-- ==== Sys2Proof/Laws/Keeps.lean ====
section
/-! SUPPORT. What every operation inside a step keeps: the queue of commands, power, pins, geometry and drain causes,
the mode but for the step from DRAINING to DRAINED,
the configuration, the notices given, and the bounds of the lists and counts. One lemma for each shared
operation, so that no invariant unfolds it again. -/

namespace Sys2Proof.Machine

/-- What every operation inside a step keeps. -/
structure Keeps (s t : State) : Prop where
  pending : t.pending = s.pending
  powered : t.powered = s.powered
  pins : t.pins = s.pins
  geometry : t.geometry = s.geometry
  causes : t.causes = s.causes
  cfg : t.cfg = s.cfg
  formatBase : t.formatBase = s.formatBase
  newestRecord : t.newestRecord = s.newestRecord
  blank : t.blank = s.blank
  wprotSampled : t.wprotSampled = s.wprotSampled
  mount : t.mount = s.mount
  serial : t.serial = s.serial
  cursor : t.cursor = s.cursor
  passCount : t.passCount = s.passCount
  timer : t.timer = s.timer
  mode : t.mode = s.mode ∨ (s.mode = .draining ∧ t.mode = .drained ∧ s.causes.any = true)
  slots : t.slots.length = s.slots.length
  given : s.notices <+: t.notices
  notices : s.notices.length ≤ Config.noticeCapacity → t.notices.length ≤ Config.noticeCapacity
  dropped : s.dropped ≤ Config.droppedMax → t.dropped ≤ Config.droppedMax
  reloc : s.relocList.length ≤ Config.relocCapacity → t.relocList.length ≤ Config.relocCapacity
  passA : s.laneA.passOver ≤ Config.passOverLimit → t.laneA.passOver ≤ Config.passOverLimit
  passB : s.laneB.passOver ≤ Config.passOverLimit → t.laneB.passOver ≤ Config.passOverLimit

variable {s t u : State}

theorem Keeps.refl (s : State) : Keeps s s :=
  ⟨rfl, rfl, rfl, rfl, rfl, rfl, rfl, rfl, rfl, rfl, rfl, rfl, rfl, rfl, rfl, .inl rfl, rfl, List.prefix_rfl, id, id, id, id, id⟩

theorem Keeps.trans (h : Keeps s t) (g : Keeps t u) : Keeps s u where
  pending := g.pending.trans h.pending
  powered := g.powered.trans h.powered
  pins := g.pins.trans h.pins
  geometry := g.geometry.trans h.geometry
  causes := g.causes.trans h.causes
  cfg := g.cfg.trans h.cfg
  formatBase := g.formatBase.trans h.formatBase
  newestRecord := g.newestRecord.trans h.newestRecord
  blank := g.blank.trans h.blank
  wprotSampled := g.wprotSampled.trans h.wprotSampled
  mount := g.mount.trans h.mount
  serial := g.serial.trans h.serial
  cursor := g.cursor.trans h.cursor
  passCount := g.passCount.trans h.passCount
  timer := g.timer.trans h.timer
  mode := by
    rcases h.mode with h1 | ⟨h1, h2, h3⟩ <;> rcases g.mode with g1 | ⟨g1, g2, g3⟩
    · exact .inl (g1.trans h1)
    · exact .inr ⟨h1 ▸ g1, g2, h.causes ▸ g3⟩
    · exact .inr ⟨h1, g1.trans h2, h3⟩
    · exact .inr ⟨h1, g2, h3⟩
  slots := g.slots.trans h.slots
  given := h.given.trans g.given
  notices := g.notices ∘ h.notices
  dropped := g.dropped ∘ h.dropped
  reloc := g.reloc ∘ h.reloc
  passA := g.passA ∘ h.passA
  passB := g.passB ∘ h.passB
● ● ● ● ●
Each entry shown above should be transcribed exactly as written.

EXERCISE SOLUTION:
-- ==== Sys2Proof/Laws/Keeps.lean ====
section
/-! SUPPORT. What every operation inside a step keeps: the queue of commands, power, pins, geometry and drain causes,
the mode but for the step from DRAINING to DRAINED,
the configuration, the notices given, and the bounds of the lists and counts. One lemma for each shared
operation, so that no invariant unfolds it again. -/

namespace Sys2Proof.Machine

/-- What every operation inside a step keeps. -/
structure Keeps (s t : State) : Prop where
  pending : t.pending = s.pending
  powered : t.powered = s.powered
  pins : t.pins = s.pins
  geometry : t.geometry = s.geometry
  causes : t.causes = s.causes
  cfg : t.cfg = s.cfg
  formatBase : t.formatBase = s.formatBase
  newestRecord : t.newestRecord = s.newestRecord
  blank : t.blank = s.blank
  wprotSampled : t.wprotSampled = s.wprotSampled
  mount : t.mount = s.mount
  serial : t.serial = s.serial
  cursor : t.cursor = s.cursor
  passCount : t.passCount = s.passCount
  timer : t.timer = s.timer
  mode : t.mode = s.mode ∨ (s.mode = .draining ∧ t.mode = .drained ∧ s.causes.any = true)
  slots : t.slots.length = s.slots.length
  given : s.notices <+: t.notices
  notices : s.notices.length ≤ Config.noticeCapacity → t.notices.length ≤ Config.noticeCapacity
  dropped : s.dropped ≤ Config.droppedMax → t.dropped ≤ Config.droppedMax
  reloc : s.relocList.length ≤ Config.relocCapacity → t.relocList.length ≤ Config.relocCapacity
  passA : s.laneA.passOver ≤ Config.passOverLimit → t.laneA.passOver ≤ Config.passOverLimit
  passB : s.laneB.passOver ≤ Config.passOverLimit → t.laneB.passOver ≤ Config.passOverLimit

variable {s t u : State}

theorem Keeps.refl (s : State) : Keeps s s :=
  ⟨rfl, rfl, rfl, rfl, rfl, rfl, rfl, rfl, rfl, rfl, rfl, rfl, rfl, rfl, rfl, .inl rfl, rfl, List.prefix_rfl, id, id, id, id, id⟩

theorem Keeps.trans (h : Keeps s t) (g : Keeps t u) : Keeps s u where
  pending := g.pending.trans h.pending
  powered := g.powered.trans h.powered
  pins := g.pins.trans h.pins
  geometry := g.geometry.trans h.geometry
  causes := g.causes.trans h.causes
  cfg := g.cfg.trans h.cfg
  formatBase := g.formatBase.trans h.formatBase
  newestRecord := g.newestRecord.trans h.newestRecord
  blank := g.blank.trans h.blank
  wprotSampled := g.wprotSampled.trans h.wprotSampled
  mount := g.mount.trans h.mount
  serial := g.serial.trans h.serial
  cursor := g.cursor.trans h.cursor
  passCount := g.passCount.trans h.passCount
  timer := g.timer.trans h.timer
  mode := by
    rcases h.mode with h1 | ⟨h1, h2, h3⟩ <;> rcases g.mode with g1 | ⟨g1, g2, g3⟩
    · exact .inl (g1.trans h1)
    · exact .inr ⟨h1 ▸ g1, g2, h.causes ▸ g3⟩
    · exact .inr ⟨h1, g1.trans h2, h3⟩
    · exact .inr ⟨h1, g2, h3⟩
  slots := g.slots.trans h.slots
  given := h.given.trans g.given
  notices := g.notices ∘ h.notices
  dropped := g.dropped ∘ h.dropped
  reloc := g.reloc ∘ h.reloc
  passA := g.passA ∘ h.passA
  passB := g.passB ∘ h.passB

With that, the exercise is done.